Fed Cuts Rates Again – The New York Times


Federal Reserve officials cut interest rates on Thursday, their second reduction of 2024 and the latest sign that policymakers believe that inflation is finally coming under control.

The Fed’s move comes just days after America elected Donald J. Trump as its next president, and at a moment when the U.S. economy stands on the brink of change.

Fed officials lowered interest rates to a range of 4.5 to 4.75 percent on Thursday, but avoided talking about politics in their post-meeting statement. They included no overt signal about what might come next for interest rates in their release.

And Jerome H. Powell, the Fed chair, said during a news conference on Thursday afternoon that the Fed’s immediate path would not be impacted by Mr. Trump’s win.

“In the near term, the election will have no effects on our policy decisions,” Mr. Powell said. “We don’t guess, we don’t speculate, and we don’t assume.”
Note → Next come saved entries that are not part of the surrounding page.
-- ==== Sys2Proof/Tests/Slice0.lean ====
section
/-! SUPPORT. The model's own tests: the words written out from 30_encoding.md, at most two vectors of 95_test_vectors.md per
operation, a refusal for each check of WellFormed.lean, and a witness for the hypotheses of each statement, clause by clause. -/

open Sys2Proof Sys2Proof.Machine

namespace Sys2Proof.Tests

/-- A state that presents a table and a request. -/
def st (T : Table) (a : Addr) (m : Mode) (o : Operation) : State := State.reset.drive T a m o

/-- The state a step or an instruction answers, if it answers one. -/
def nextOf : Host.Outcome State Fault Refusal → Option State
  | .next t => some t
  | .fault _ => none
  | .refused _ => none

/-- The reason it is refused for, if it is. -/
def refusalOf : Host.Outcome State Fault Refusal → Option Refusal
  | .next _ => none
  | .fault _ => none
  | .refused r => some r

/-- What the output ports show, and what one step delivers: allowed, matched, match_idx. -/
def outputs (s : State) : Option (Bool × Bool × Nat) × Option (Bool × Bool × Nat) :=
  let f (x : Outputs) := (x.allowed, x.matched, x.matchIdx.toNat)
  (s.outputs.toOption.map f, (nextOf (step s)).map fun t => f t.delivered)

/-- Both show the same. -/
def both (x : Bool × Bool × Nat) : Option (Bool × Bool × Nat) × Option (Bool × Bool × Nat) := (some x, some x)

/-- The bounds of the range after one instruction. -/
def rangeOf (i : Instr) : Option (Option (Nat × Nat)) :=
  (nextOf (exec i State.reset)).map fun t => t.range.map fun r => (r.start.toNat, r.stop.toNat)

/-- No permission bit, no lock, ignored bits clear. -/
def bare : CfgRest := { l := false, ii := 0#2, x := false, w := false, r := false }

/-- Program P1 of 95_test_vectors.md. -/
def p1 : Table := [⟨0x0F#8, 0x1000#64⟩, ⟨0x0D#8, 0x2000#64⟩, ⟨0x00#8, 0x3000#64⟩, ⟨0x89#8, 0x4000#64⟩,
  ⟨0x13#8, 0x5002#64⟩, ⟨0x9C#8, 0x8007#64⟩]

/-- Program P3 of 95_test_vectors.md: entries that never match. -/
def p3 : Table := [⟨0x00#8, 0x100#64⟩, ⟨0x0B#8, 0x200#64⟩, ⟨0x1F#8, 0x0#64⟩, ⟨0x09#8, 0x80#64⟩, ⟨0x0F#8, 0x80#64⟩,
  ⟨0x0C#8, 0x40#64⟩]

/-- The table of scenario S2 of 95_test_vectors.md. -/
def s2 : Table := [⟨0x9F#8, 0x20000007#64⟩]

/-! ### Ill-formed terms are refused (WellFormed.lean) -/

theorem test_modeCodeOk_refuses : modeCodeOk 0b10#2 = false := by decide
theorem test_opCodeOk_refuses : opCodeOk 0b11#2 = false := by decide
theorem test_countOk_refuses : countOk 65#7 = false ∧ countOk 127#7 = false ∧ countOk 64#7 = true := by decide
theorem test_tableOk_refuses : tableOk (List.replicate 65 ()) = false ∧ tableOk (List.replicate 64 ()) = true := by decide
theorem test_instr_wf : Instr.wf (.perm (cfgdec 0xFF#8) .user .read) = true := by decide

/-! ### Words written out bit by bit (30_encoding.md R43, R46, R49, R50) -/

-- L=1 ii=11 AA=00 X=0 W=1 R=0
theorem test_decode_rngOff : decode (.cfg8 0b11100010#8 0x100#64 0#64) =
    .ok (.rngOff { l := true, ii := 3#2, x := false, w := true, r := false }) := by decide
-- L=0 ii=00 AA=01 X=1 W=1 R=1
theorem test_decode_rngTor : decode (.cfg8 0b00001111#8 0x20#64 0x10#64) =
    .ok (.rngTor { l := false, ii := 0#2, x := true, w := true, r := true } 0x20#64 0x10#64) := by decide
-- L=0 ii=01 AA=10 X=0 W=1 R=1
theorem test_decode_rngNa4 : decode (.cfg8 0b00110011#8 0x5002#64 0x4000#64) =
    .ok (.rngNa4 { l := false, ii := 1#2, x := false, w := true, r := true } 0x5002#64) := by decide
-- L=1 ii=00 AA=11 X=1 W=0 R=0
theorem test_decode_rngNapot : decode (.cfg8 0b10011100#8 0x8007#64 0x5002#64) =
    .ok (.rngNapot { l := true, ii := 0#2, x := true, w := false, r := false } 0x8007#64) := by decide
-- MM=01 op=00
theorem test_decode_checkR : decode (.req4 0b0100#4 0x9000#64) = .ok (.checkR .supervisor 0x9000#64) := by decide
-- MM=11 op=01
theorem test_decode_checkW : decode (.req4 0b1101#4 0x3000#64) = .ok (.checkW .machine 0x3000#64) := by decide
-- MM=00 op=10
theorem test_decode_checkX : decode (.req4 0b0010#4 0x8007#64) = .ok (.checkX .user 0x8007#64) := by decide
theorem test_decode_cfgdec : decode (.cfgdec 0b10011111#8) = .ok (.cfgdec 0x9F#8) := by decide
theorem test_decode_matchScan : decode (.matchScan 0x1080#64) = .ok (.matchScan 0x1080#64) := by decide
-- L=1 ii=11 AA=10 X=0 W=0 R=1, MM=01 op=01: the ignored bits do not reach the Config
theorem test_decode_perm : decode (.perm 0b11110001#8 0b0101#4) =
    .ok (.perm { r := true, w := false, x := false, a := .na4, l := true } .supervisor .write) := by decide
theorem test_decode_refuses_mode : decode (.req4 0b1000#4 0#64) = .error .reqMode := by decide
theorem test_decode_refuses_op : decode (.req4 0b0011#4 0#64) = .error .reqOp := by decide
/-- The opcode table's own words (the match of each row, and CHECK.X's with mode Machine). -/
theorem test_table_words :
    decodeTableWord 8 0x08 = some (.rngTor bare 0#64 0#64) ∧ decodeTableWord 8 0x10 = some (.rngNa4 bare 0#64) ∧
    decodeTableWord 8 0x18 = some (.rngNapot bare 0#64) ∧ decodeTableWord 8 0x60 = some (.rngOff { bare with ii := 3#2 }) ∧
    decodeTableWord 4 0x0 = some (.checkR .user 0#64) ∧ decodeTableWord 8 0x1 = some (.checkW .user 0#64) ∧
    decodeTableWord 8 0xE = some (.checkX .machine 0#64) := by decide
theorem test_fetch_word_runs : step (State.reset.withFetchWord 8 0x08) =
    exec (.rngTor bare 0#64 0#64) (State.reset.withFetchWord 8 0x08) := rfl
America’s central bank is independent of the White House, which means that it sets interest rates without needing approval from the president or administration. To protect that independence, Fed officials try to avoid talking about politics directly.

But policymakers may need to consider how a Trump presidency might change the economic outlook in the months and years ahead, since it could be important to the outcome of their two official goals: maintaining slow and stable inflation as well as a strong labor market.

The Fed has been making progress toward those targets in recent months.

Inflation jumped sharply starting in 2021 and peaked in 2022, but it has been moderating ever since. As of the latest report, it is nearly back to normal: September price increases came in at 2.1 percent overall, just above the Fed’s 2 percent goal.

A “core” inflation index that strips out food and fuel to capture the underlying inflation trend remains slightly more elevated.

At the same time, the job market has been slowing. Companies continue to hire, but at a more muted pace than in 2022 and 2023, and the unemployment rate has nudged higher over the past year.

Given those developments, Fed officials began to cut interest rates with an unusually large half-point reduction in September. They also forecast at that meeting that they would make another half-point rate cut in 2024, followed by a full percentage point of reductions in 2025. Policymakers have been clear for weeks that those moves were likely to come in quarter-point increments, and that when and whether they happen will depend on incoming economic data.

“In considering additional adjustments,” the Fed said in its statement Thursday, “the Committee will carefully assess incoming data, the evolving outlook and the balance of risks.”

Recent economic data have suggested that there is no need for the Fed to rush. The jobless rate has stabilized, and consumer spending has been surprisingly strong, so the economy does not appear to be anywhere near the precipice of a painful crash.

“Since earlier in the year, labor market conditions have generally eased,” the Fed’s fresh statement said, dropping previous language that said the labor market had “slowed.”

But Mr. Trump’s election could complicate the Fed’s path ahead on rate cuts.

Economists widely think that the big tariff increases Mr. Trump proposed while campaigning — which could include across-the-board levies on all trading partners, and 60 percent tariffs on China — could lift prices.

And while trade conflicts did not lead to out-of-control inflation under Mr. Trump’s first presidency, what he is proposing this time is more extensive. These tariffs would also come at a time when inflation has already been high. And they could come in conjunction with other White House policies, like tax cuts, that have the potential to add renewed fuel to price increases.

It is unclear exactly how much Mr. Trump’s plans will change the economic picture, because much depends on how they are implemented. But investors started to bet on faster price increases and fewer Fed rate reductions as Mr. Trump’s victory began to look more likely.

For the Fed, the immediate question will be whether it still makes sense to lower interest rates in December, the central bank’s next gathering and the final meeting of 2024. That move was already widely seen as likely but not guaranteed.

Policymakers will also release a fresh set of economic projections following that meeting. In those forecasts, officials will have to estimate how much they expect to lower interest rates next year — which means they need to contemplate the path the economy is likely to take in 2025.

Back in 2016, when Mr. Trump was first elected, Fed officials and staff members discussed the change at length at the December meeting following the election, a transcript from the gathering showed. The word “election” surfaced 72 times.

But officials seemed to view the election as an input into the economic picture, not as a game-changer that required a more immediate reaction.

The Fed could take that approach again this time.

“What they probably will do, and need to do, is start to think about a lot of what-ifs,” Donald Kohn, a former vice chair of the Fed and now a senior fellow at the Brookings Institution, said ahead of the Fed meeting. “They can’t react until there’s a concrete proposal.”